▸ **Collected data**
-------
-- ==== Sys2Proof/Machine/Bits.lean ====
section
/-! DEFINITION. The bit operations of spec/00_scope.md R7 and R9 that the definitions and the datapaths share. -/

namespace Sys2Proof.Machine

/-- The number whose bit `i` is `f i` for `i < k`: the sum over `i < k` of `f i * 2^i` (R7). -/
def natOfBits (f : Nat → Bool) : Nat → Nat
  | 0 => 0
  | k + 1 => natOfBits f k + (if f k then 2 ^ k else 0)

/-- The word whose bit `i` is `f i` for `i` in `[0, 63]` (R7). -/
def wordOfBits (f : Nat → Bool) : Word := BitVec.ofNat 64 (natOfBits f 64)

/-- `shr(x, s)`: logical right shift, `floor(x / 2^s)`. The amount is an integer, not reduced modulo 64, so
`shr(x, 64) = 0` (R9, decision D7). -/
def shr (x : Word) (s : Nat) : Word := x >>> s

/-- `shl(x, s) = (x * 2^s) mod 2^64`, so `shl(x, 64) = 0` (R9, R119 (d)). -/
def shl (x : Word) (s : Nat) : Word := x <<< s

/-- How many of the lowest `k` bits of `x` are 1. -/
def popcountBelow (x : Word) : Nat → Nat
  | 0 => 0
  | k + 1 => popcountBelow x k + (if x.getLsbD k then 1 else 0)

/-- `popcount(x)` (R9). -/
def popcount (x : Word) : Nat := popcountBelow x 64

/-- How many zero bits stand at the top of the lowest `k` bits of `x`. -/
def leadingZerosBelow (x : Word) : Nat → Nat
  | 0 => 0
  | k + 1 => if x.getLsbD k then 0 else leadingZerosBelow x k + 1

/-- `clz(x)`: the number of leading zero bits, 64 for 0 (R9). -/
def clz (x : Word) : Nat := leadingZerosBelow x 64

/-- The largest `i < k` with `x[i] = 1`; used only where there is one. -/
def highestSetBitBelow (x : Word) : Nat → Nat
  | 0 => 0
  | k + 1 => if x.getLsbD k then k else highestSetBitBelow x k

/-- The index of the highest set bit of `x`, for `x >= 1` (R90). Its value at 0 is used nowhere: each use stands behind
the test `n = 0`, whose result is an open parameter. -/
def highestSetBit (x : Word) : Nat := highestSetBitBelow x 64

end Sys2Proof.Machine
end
-------
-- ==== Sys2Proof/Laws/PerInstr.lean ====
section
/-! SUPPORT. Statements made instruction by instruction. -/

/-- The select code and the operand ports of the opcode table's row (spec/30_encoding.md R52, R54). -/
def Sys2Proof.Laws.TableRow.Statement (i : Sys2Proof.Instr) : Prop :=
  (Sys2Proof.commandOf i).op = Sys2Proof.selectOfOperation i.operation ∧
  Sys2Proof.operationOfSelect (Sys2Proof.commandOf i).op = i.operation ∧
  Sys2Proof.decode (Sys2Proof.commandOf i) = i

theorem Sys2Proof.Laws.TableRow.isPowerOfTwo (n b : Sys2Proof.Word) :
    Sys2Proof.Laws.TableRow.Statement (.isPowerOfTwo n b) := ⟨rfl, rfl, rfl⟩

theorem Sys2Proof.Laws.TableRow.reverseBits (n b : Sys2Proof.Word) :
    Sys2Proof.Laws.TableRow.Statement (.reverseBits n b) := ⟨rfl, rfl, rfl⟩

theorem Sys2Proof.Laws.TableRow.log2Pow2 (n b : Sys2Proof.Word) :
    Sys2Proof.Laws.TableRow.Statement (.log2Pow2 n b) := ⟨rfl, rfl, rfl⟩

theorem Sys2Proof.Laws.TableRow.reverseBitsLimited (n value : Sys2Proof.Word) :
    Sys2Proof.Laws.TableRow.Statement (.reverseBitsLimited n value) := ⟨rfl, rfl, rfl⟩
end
-------
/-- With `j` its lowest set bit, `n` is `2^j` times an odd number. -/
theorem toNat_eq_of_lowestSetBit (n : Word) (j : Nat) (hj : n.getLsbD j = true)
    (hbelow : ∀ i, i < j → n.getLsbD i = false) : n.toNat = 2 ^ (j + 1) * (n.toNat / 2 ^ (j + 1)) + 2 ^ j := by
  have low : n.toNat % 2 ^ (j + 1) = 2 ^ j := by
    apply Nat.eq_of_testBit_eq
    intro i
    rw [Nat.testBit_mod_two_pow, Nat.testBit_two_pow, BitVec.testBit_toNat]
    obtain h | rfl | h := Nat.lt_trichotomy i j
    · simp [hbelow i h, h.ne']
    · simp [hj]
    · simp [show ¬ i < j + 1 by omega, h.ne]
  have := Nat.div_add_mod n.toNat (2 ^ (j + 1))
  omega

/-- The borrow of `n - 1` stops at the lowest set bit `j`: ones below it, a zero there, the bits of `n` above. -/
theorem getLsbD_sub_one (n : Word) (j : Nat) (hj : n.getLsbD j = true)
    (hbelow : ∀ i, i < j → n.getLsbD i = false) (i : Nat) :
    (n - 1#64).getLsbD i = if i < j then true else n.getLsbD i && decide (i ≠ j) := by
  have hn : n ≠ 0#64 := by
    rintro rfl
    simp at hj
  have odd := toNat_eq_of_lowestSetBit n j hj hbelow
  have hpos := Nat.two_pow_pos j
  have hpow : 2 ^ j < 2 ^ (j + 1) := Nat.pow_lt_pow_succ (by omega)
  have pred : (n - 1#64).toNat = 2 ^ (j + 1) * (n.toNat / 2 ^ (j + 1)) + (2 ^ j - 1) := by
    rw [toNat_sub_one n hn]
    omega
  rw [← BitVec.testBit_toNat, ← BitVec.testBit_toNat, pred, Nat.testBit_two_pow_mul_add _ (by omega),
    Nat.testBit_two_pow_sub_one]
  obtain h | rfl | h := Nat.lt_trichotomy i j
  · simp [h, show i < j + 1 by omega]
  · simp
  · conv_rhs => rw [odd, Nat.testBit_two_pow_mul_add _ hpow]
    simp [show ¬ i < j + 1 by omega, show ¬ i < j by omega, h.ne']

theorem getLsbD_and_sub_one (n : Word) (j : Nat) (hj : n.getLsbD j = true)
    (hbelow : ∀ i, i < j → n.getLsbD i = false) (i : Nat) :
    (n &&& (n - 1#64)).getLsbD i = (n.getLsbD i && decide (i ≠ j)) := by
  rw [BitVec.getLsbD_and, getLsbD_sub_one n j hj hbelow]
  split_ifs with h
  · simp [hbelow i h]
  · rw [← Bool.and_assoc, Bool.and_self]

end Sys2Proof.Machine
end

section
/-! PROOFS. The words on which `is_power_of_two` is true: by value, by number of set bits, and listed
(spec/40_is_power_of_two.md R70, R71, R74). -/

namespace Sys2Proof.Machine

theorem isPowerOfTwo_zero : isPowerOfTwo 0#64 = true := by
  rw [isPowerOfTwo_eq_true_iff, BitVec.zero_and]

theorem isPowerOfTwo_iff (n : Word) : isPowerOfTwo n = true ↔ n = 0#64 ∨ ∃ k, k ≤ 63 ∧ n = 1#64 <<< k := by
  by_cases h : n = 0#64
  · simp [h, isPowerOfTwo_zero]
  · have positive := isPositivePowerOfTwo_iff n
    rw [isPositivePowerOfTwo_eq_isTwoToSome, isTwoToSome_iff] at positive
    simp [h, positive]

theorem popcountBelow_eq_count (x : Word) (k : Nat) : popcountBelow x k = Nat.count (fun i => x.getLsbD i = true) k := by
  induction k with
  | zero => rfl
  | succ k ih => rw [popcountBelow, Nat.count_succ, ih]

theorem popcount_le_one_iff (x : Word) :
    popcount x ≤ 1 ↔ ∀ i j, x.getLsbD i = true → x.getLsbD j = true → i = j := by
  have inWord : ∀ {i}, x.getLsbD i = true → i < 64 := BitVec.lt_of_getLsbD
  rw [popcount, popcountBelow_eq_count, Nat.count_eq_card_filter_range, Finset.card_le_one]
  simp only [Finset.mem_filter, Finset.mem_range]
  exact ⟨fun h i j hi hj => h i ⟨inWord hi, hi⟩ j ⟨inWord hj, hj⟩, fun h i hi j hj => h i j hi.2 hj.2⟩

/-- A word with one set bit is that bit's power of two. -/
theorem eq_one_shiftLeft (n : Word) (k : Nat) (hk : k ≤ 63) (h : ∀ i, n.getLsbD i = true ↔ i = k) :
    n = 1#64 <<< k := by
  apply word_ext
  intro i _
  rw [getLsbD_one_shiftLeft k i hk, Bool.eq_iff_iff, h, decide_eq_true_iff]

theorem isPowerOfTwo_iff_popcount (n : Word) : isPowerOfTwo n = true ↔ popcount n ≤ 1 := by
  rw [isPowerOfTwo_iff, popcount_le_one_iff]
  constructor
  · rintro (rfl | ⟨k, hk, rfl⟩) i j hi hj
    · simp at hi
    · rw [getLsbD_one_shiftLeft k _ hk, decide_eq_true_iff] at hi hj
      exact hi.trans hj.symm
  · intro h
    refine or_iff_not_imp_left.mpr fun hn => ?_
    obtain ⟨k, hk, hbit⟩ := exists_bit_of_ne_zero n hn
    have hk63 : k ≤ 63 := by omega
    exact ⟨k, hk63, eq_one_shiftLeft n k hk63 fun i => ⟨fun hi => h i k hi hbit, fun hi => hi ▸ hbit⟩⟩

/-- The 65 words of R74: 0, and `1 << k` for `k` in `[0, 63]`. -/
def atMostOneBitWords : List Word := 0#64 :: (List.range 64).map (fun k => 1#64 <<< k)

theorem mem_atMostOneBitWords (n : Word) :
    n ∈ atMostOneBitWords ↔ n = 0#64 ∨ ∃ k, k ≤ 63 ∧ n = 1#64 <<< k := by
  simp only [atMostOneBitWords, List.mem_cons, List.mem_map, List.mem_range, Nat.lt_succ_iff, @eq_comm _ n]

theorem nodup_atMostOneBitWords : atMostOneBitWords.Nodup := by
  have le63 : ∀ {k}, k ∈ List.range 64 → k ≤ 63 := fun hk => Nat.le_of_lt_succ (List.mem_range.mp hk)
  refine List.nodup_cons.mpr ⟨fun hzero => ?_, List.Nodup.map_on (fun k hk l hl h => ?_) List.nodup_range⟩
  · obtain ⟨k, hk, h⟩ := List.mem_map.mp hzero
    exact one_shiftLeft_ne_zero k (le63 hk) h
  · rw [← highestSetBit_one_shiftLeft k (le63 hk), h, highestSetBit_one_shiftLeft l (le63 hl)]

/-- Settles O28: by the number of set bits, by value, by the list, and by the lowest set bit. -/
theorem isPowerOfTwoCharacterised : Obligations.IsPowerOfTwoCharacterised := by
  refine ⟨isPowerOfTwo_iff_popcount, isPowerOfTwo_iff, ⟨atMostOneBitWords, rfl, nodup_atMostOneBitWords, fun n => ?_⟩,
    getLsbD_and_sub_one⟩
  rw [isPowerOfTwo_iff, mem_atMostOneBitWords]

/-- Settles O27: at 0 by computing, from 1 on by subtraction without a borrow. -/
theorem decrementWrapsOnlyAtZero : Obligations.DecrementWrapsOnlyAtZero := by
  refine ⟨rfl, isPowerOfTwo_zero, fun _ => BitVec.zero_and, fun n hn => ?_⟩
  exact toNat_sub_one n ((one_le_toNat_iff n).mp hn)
-------
▸ **Exercise directions**
In the data above, which lines lie between the line with "-- ==== Sys2Proof/Machine/Bits.lean" and the line with "def leadingZerosBelow (x : Word) : Nat → Nat", inclusive? Print those lines exactly and nothing else.

▸ **Answer box**
-- ==== Sys2Proof/Machine/Bits.lean ====
section
/-! DEFINITION. The bit operations of spec/00_scope.md R7 and R9 that the definitions and the datapaths share. -/

namespace Sys2Proof.Machine

/-- The number whose bit `i` is `f i` for `i < k`: the sum over `i < k` of `f i * 2^i` (R7). -/
def natOfBits (f : Nat → Bool) : Nat → Nat
  | 0 => 0
  | k + 1 => natOfBits f k + (if f k then 2 ^ k else 0)

/-- The word whose bit `i` is `f i` for `i` in `[0, 63]` (R7). -/
def wordOfBits (f : Nat → Bool) : Word := BitVec.ofNat 64 (natOfBits f 64)

/-- `shr(x, s)`: logical right shift, `floor(x / 2^s)`. The amount is an integer, not reduced modulo 64, so
`shr(x, 64) = 0` (R9, decision D7). -/
def shr (x : Word) (s : Nat) : Word := x >>> s

/-- `shl(x, s) = (x * 2^s) mod 2^64`, so `shl(x, 64) = 0` (R9, R119 (d)). -/
def shl (x : Word) (s : Nat) : Word := x <<< s

/-- How many of the lowest `k` bits of `x` are 1. -/
def popcountBelow (x : Word) : Nat → Nat
  | 0 => 0
  | k + 1 => popcountBelow x k + (if x.getLsbD k then 1 else 0)

/-- `popcount(x)` (R9). -/
def popcount (x : Word) : Nat := popcountBelow x 64

/-- How many zero bits stand at the top of the lowest `k` bits of `x`. -/
def leadingZerosBelow (x : Word) : Nat → Nat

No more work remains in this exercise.